The financial review says claims have been filed by about 8 to 10 percent of those eligible to get the credit, so it is unlikely alternative fuel tax break requests would hit that maximum exposure mark.
The credit can be 10 percent of the cost of vehicle or $3,000, whichever is less.
The regulations governing the tax credit, passed in 2009 to encourage the purchase of alternative fuel vehicles, have been mired in controversy since April.
The tax break was designed as an incentive for buying "clean-burning" vehicles or converting cars and trucks to lessen the reliance on gasoline and diesel and encourage alternative fuels, like compressed natural gas and ethanol.
No specific list of vehicles that qualified for the tax credit was posted until April, when the Department of Revenue issued a rule that included on the list of qualifying vehicles flex-fuel cars and trucks with the ability to burn ethanol but that also use gasoline.
Jindal scrapped the rule in June amid complaints it could be a budget-buster, though he didn't cite financial concerns. Instead, his office said the rule was jettisoned because the law governing issuance of an emergency rule was not followed.
The state's former revenue secretary, Cynthia Bridges, abruptly resigned a day after Jindal rescinded the rule without explanation.
But the new regulations proposed by Jindal's current revenue secretary go right at the heart of the dispute, spelling out that flex-fuel vehicles wouldn't be eligible for the credit.
Flex-fuel vehicles make up the overwhelming number of alternative fuel vehicle sales in Louisiana, an estimated 96 percent over the last four years, according to state Department of Public Safety statistics cited in the financial analysis.
A public hearing on the rule proposal is slated for October.
Before the flex-fuel vehicle list approved by Bridges was rescinded by the governor, it appears hundreds of people took advantage of the list, likely costing the state millions.

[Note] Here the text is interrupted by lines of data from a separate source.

-- ==== Sys2Proof/Laws/Alike.lean ====
section
/-! SUPPORT. Two runs side by side from states that differ only in what carries nothing from one command to the next: the working
registers and the last response (R19, R21, R25, U18). -/

namespace Sys2Proof.Machine

/-- The registers that carry nothing on, and the response. -/
structure Loose where
  serIdx : Nat
  tbcv : BitVec 4
  L : BitVec 9
  tbc : Byte
  bits : Int
  desIdx : Nat
  resp : Response

/-- The loose part of a state. -/
def State.loose (s : State) : Loose :=
  { serIdx := s.ser.idx, tbcv := s.ser.tbcv, L := s.des.L, tbc := s.des.tbc, bits := s.des.bitsRemaining
    desIdx := s.des.idx, resp := s.resp }

/-- The same state with another loose part. -/
def State.putLoose (s : State) (l : Loose) : State :=
  { s with
    ser.idx := l.serIdx
    ser.tbcv := l.tbcv
    des.L := l.L
    des.tbc := l.tbc
    des.bitsRemaining := l.bits
    des.idx := l.desIdx
    resp := l.resp }

theorem putLoose_loose (s : State) : s.putLoose s.loose = s := rfl
theorem loose_putLoose (s : State) (l : Loose) : (s.putLoose l).loose = l := rfl
theorem putLoose_putLoose (s : State) (l m : Loose) : (s.putLoose l).putLoose m = s.putLoose m := rfl

/-- What two runs are known to agree on in their loose parts: each number that is named, and everything but the response where
`all` holds. -/
structure Agree (all L t b : Prop) (l m : Loose) : Prop where
  all : all → l.serIdx = m.serIdx ∧ l.tbcv = m.tbcv ∧ l.L = m.L ∧ l.tbc = m.tbc ∧ l.bits = m.bits ∧ l.desIdx = m.desIdx
  L : L → l.L = m.L
  t : t → l.tbc = m.tbc
  b : b → l.bits = m.bits

/-- Two states alike but for the loose part, which agrees as far as said. -/
def Alike (all L t b : Prop) (s s' : State) : Prop := ∃ m, s' = s.putLoose m ∧ Agree all L t b s.loose m

/-- The same ending, with the same value or fault, in states alike. -/
def Res.Alike {α : Type} (all : Prop) (P : State → State → Prop) : Res α → Res α → Prop
  | .ok a s, .ok a' s' => a = a' ∧ P s s'
  | .raised c sub s, .raised c' sub' s' => c = c' ∧ sub = sub' ∧ Machine.Alike all False False False s s'
  | .ok _ _, .raised _ _ _ => False
  | .raised _ _ _, .ok _ _ => False

variable {all L t b : Prop} {s s' : State}

theorem Alike.refl (s : State) : Alike all L t b s s :=
  ⟨s.loose, rfl, fun _ => ⟨rfl, rfl, rfl, rfl, rfl, rfl⟩, fun _ => rfl, fun _ => rfl, fun _ => rfl⟩

theorem Alike.weaken {L' t' b' : Prop} (h : Alike all L t b s s') (hL : L' → L) (ht : t' → t) (hb : b' → b) :
    Alike all L' t' b' s s' := by
  obtain ⟨m, e, a⟩ := h
  exact ⟨m, e, a.all, a.L ∘ hL, a.t ∘ ht, a.b ∘ hb⟩

theorem Res.alike_andThen {α β : Type} {P Q : State → State → Prop} {r r' : Res α} {f : α → State → Res β}
    (h : r.Alike all P r') (hf : ∀ a s s', P s s' → (f a s).Alike all Q (f a s')) :
    (r.andThen f).Alike all Q (r'.andThen f) := by
  cases r <;> cases r'
  · obtain ⟨rfl, h⟩ := h; exact hf _ _ _ h
  · cases h
  · cases h
  · exact h

/-- A piece that neither reads nor writes the loose part. -/
def Blind {α : Type} (f : State → Res α) : Prop :=
  ∀ s m, f (s.putLoose m) = match f s with
    | .ok a t => .ok a (t.putLoose m)
    | .raised c sub t => .raised c sub (t.putLoose m)

/-- A piece that never writes the loose part. -/
def Still {α : Type} (f : State → Res α) : Prop := ∀ s, (f s).state.loose = s.loose

theorem Blind.alike {α : Type} {f : State → Res α} (hb : Blind f) (hs : Still f) (h : Alike all L t b s s') :
    (f s).Alike all (Alike all L t b) (f s') := by
  obtain ⟨m, rfl, a⟩ := h
  have hl := hs s
  rw [hb s m]
  cases e : f s with
  | ok x u => rw [e] at hl; exact ⟨rfl, m, rfl, by rw [show u.loose = s.loose from hl]; exact a⟩
  | raised c sub u =>
    rw [e] at hl
    exact ⟨rfl, rfl, m, rfl, by rw [show u.loose = s.loose from hl]; exact ⟨a.all, False.elim, False.elim, False.elim⟩⟩

theorem sinkWrite_blind (x : Byte) : Blind (sinkWrite x) := by
  intro s m
  rcases sinkWrite_cases x s with ⟨h, e⟩ | ⟨h, e⟩ <;> rcases sinkWrite_cases x (s.putLoose m) with ⟨h', e'⟩ | ⟨h', e'⟩
  · rw [e, e']; rfl
  · exact absurd (h.symm.trans h') (by decide)
  · exact absurd (h.symm.trans h') (by decide)
  · rw [e, e']; rfl

theorem sinkWrite_still (x : Byte) : Still (sinkWrite x) := by
  intro s
  rcases sinkWrite_cases x s with ⟨-, e⟩ | ⟨-, e⟩ <;> rw [e] <;> rfl

theorem sourceRead_blind : Blind sourceRead := by
  intro s m
  have hm : (s.putLoose m).mem = s.mem := rfl
  have ha : (s.putLoose m).readAnswer = s.readAnswer := rfl
  unfold sourceRead
  rw [hm, ha]
  cases s.mem.srcByte s.mem.srcPos with
  | none => rfl
  | some x => cases s.readAnswer <;> rfl

theorem sourceRead_still : Still sourceRead := by
  intro s
  rcases sourceRead_cases s with ⟨-, e⟩ | ⟨x, -, -, e⟩ | ⟨x, -, -, e⟩ <;> rw [e] <;> rfl

theorem packerPut_blind (w : PackerId) (x : Bit) : Blind (packerPut w x) := by
  intro s m
  have hp : (s.putLoose m).packer w = s.packer w := by cases w <;> rfl
  unfold packerPut
  rw [hp, sinkWrite_blind _ s m]
  split
  · cases sinkWrite ((s.packer w).with x) s <;> cases w <;> rfl
  · cases w <;> rfl

theorem packerPut_still (w : PackerId) (x : Bit) : Still (packerPut w x) := by
  intro s
  rcases packerPut_cases w x s with ⟨-, e⟩ | ⟨-, -, e⟩ | ⟨-, -, e⟩ <;> rw [e] <;> cases w <;> rfl

theorem packerClose_blind (w : PackerId) : Blind (packerClose w) := by
  intro s m
  have hp : (s.putLoose m).packer w = s.packer w := by cases w <;> rfl
  unfold packerClose
  rw [hp, sinkWrite_blind _ s m]
  split
  · cases w <;> rfl
  · cases sinkWrite (s.packer w).acc s <;> cases w <;> rfl

theorem packerClose_still (w : PackerId) : Still (packerClose w) := by
  intro s
  rcases packerClose_cases w s with ⟨-, e⟩ | ⟨-, -, e⟩ | ⟨-, -, e⟩ <;> rw [e] <;> cases w <;> rfl

theorem unpackerGet_blind (u : UnpackerId) (sub : BitVec 2) : Blind (unpackerGet u sub) := by
  intro s m
  have hp : (s.putLoose m).unpacker u = s.unpacker u := by cases u <;> rfl
  unfold unpackerGet
  rw [hp, sourceRead_blind s m]
  split
  · cases e : sourceRead s with
    | ok x v => cases x <;> cases u <;> rfl
    | raised c sb v => cases u <;> rfl
  · cases u <;> rfl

More than 2,500 claims for the alternative fuel tax credit — totaling $7.4 million — were paid when the list was in effect, according to Department of Revenue data.
Revenue spokesman Byron Henderson said the department doesn't know how many of the credits involved flex-fuel car and truck models, and he noted that the six-week time period when the list was on the books was also the peak of tax filing season.
However, at least $3.3 million of the credits claimed were for 1,125 amended income tax returns, a likely indication that taxpayers revised their returns when they learned of the flex-fuel vehicle inclusion.